I know I can do this with apply
, but it is the only workflow I haven't figured out how to perform in dplyr
, and I'd like to find a tidy solution.
I've created a data frame df1
with groups (random animals), years, and some statistic. I'd like to mutate a new column in this dataframe that calculates something using that statistic and the output dataframe from a set of linear models (df2
).
# generate reprex df1
year <- seq(1990, 2010, 1)
group <- c("giraffe","rhino","flamingo","shark","turtle")
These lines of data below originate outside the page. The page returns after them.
/-- A reduction completes into its scalar register and, with DST_TENSOR, element 0 of the destination (04 R119, R121).
Bits of the byte beside a narrow element are open (DESIGN CHOICE, log 23). An integer RSUM that saturates with no DST_TENSOR logs snag 0x2060 with
TENSOR_ID 0 and element index 0 (DESIGN CHOICE, log 185: there is no tensor). -/
def State.reduceOp (s : State) (b code : Nat) (rf : List ResAt) : State :=
  match s.openUnit b 1 code with
  | none => s
  | some (r, o) =>
    let y := s.bay b
    let te := y.seq.tensor (fld o 110 10)
    let args := vecArgs y r s.freeVal o
    let x := reduceNum code args.int args.a
    let sat := match x with
      | .fin n m _ => if args.int then (saturate (signed n m) (-(2 ^ 31)) (2 ^ 31 - 1)).2 else none
      | _ => none
    let sc : Scalar :=
      if args.int then
        let v := match x with | .fin n m _ => (saturate (signed n m) (-(2 ^ 31)) (2 ^ 31 - 1)).1 | _ => 0
        { float := false, bits := BitVec.ofInt 32 v }
      else { float := true, bits := bits32 x }
    let s := match sat with
      | some h => s.requantSat b (if o.getLsbD 22 then te else 0) 0 [(0, h)]
      | none => s
    let s := s.modBay b fun y => { y with sc := mset {} y.sc (fld o 19 3) sc }
    let s := s.vecResidue b code (reducePredicted code args.int args.a) rf
    if o.getLsbD 22 then
      let n := narrow (y.seq.roundCtx r.word) te 0 [sc.num]
      let s := s.requantSat b te 0 n.sats
      s.drawn.unitPartDone b (n.writes 2 (teFmt te) (fld o 77 13)
        (match teFmt te with | .int k _ => if (Fmt.int k false).bits < 8 then s.freeVal else 0 | .bx false => s.freeVal | _ => 0))
    else s.unitPartDone b []

def zip2 (f : Num → Num → Num) (v : VecArgs) : List Num := List.zipWith f v.a v.b

/-- The lane values of element `elem`. -/
def VecArgs.pair (v : VecArgs) (r : ResAt) : Option (Num × Num) := do some (← v.a[r.elem]?, ← v.b[r.elem]?)

/-- The predicted residue of an addition: of integers, or of aligned significands (03 R100). -/
def addPredicted (int : Bool) (x y : Num) : Option (BitVec 3) :=
  if int then do some (resAdd (residue (← x.sig?)) (residue (← y.sig?))) else resAligned x y

/-- ADD (04 R118). -/
def execAdd (t : Nat) (b : BayIx) (rf : List ResAt) (s : State) : Host.Outcome State Fault Refusal :=
  .next ((s.tick t).laneOp b 1 rf (fun v r => (v.pair r).bind fun e => addPredicted v.int e.1 e.2) (zip2 Num.add))

/-- SUB (04 R118). -/
def execSub (t : Nat) (b : BayIx) (rf : List ResAt) (s : State) : Host.Outcome State Fault Refusal :=
  .next ((s.tick t).laneOp b 2 rf (fun v r => (v.pair r).bind fun e => addPredicted v.int e.1 e.2.neg)
    (zip2 fun x y => x.add y.neg))

/-- MUL (04 R118). -/
def execMul (t : Nat) (b : BayIx) (rf : List ResAt) (s : State) : Host.Outcome State Fault Refusal :=
  .next ((s.tick t).laneOp b 3 rf (fun v r => (v.pair r).bind fun e => resProd e.1 e.2) (zip2 Num.mul))

/-- FMA (04 R118): one rounding; c is read in the destination's format (05 R148). Its checks are of the product (step 0) and of the sum with c. -/
def execFma (t : Nat) (b : BayIx) (rf : List ResAt) (s : State) : Host.Outcome State Fault Refusal :=
  let s := s.tick t
  let cs : List Num := match s.openUnit b 1 4 with
    | some (r, o) =>
      let fd := teFmt ((s.bay b).seq.tensor (fld o 110 10))
      (readTensor (r.rd s.freeVal) fd (fld o 64 13) (opLen o)).map (widen false fd)
    | none => []
  .next (s.laneOp b 4 rf
    (fun v r => (v.pair r).bind fun e => if r.step = 0 then resProd e.1 e.2 else cs[r.elem]?.bind fun z => resAligned (e.1.mul e.2) z)
    (fun v => List.zipWith Num.add (zip2 Num.mul v) cs))

/-- MAX (04 R118). -/
def execMax (t : Nat) (b : BayIx) (s : State) : Host.Outcome State Fault Refusal :=
  .next ((s.tick t).plainOp b 5 fun v => zip2 (maxLane v.int) v)

/-- MIN (04 R118). -/
def execMin (t : Nat) (b : BayIx) (s : State) : Host.Outcome State Fault Refusal :=
  .next ((s.tick t).plainOp b 6 fun v => zip2 (minLane v.int) v)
df1 <- expand.grid(year, group) %>%
rename(year = Var1,
group = Var2) %>%
mutate(stat = runif(length(year),37,44))
# generate reprex df2
term <- c("(Intercept)","y")
df2 <- expand.grid(year, term) %>%
rename(year = Var1,
term = Var2) %>%
mutate(estimate = ifelse(term=="y", -runif(n(), 1.1, 1.3), runif(n(), 50, 60)))
I want to feed the stat
column from df1
into the equation for each year provided by df2
using the equation for a line (y=ax+b
). Note that both the intercept and the slope vary each year in df2
. Conceptually, this would look like
mutate(result = df1$stat*df2$estimate[estimate=="y" and year==year of df1] + df2$estimate[estimate=="(Intercept)" and year==year of df1]
.
For example, for giraffes in 1993, this would be 39.58*(-1.23)+50.14=1.45 (left off some decimal places for readability).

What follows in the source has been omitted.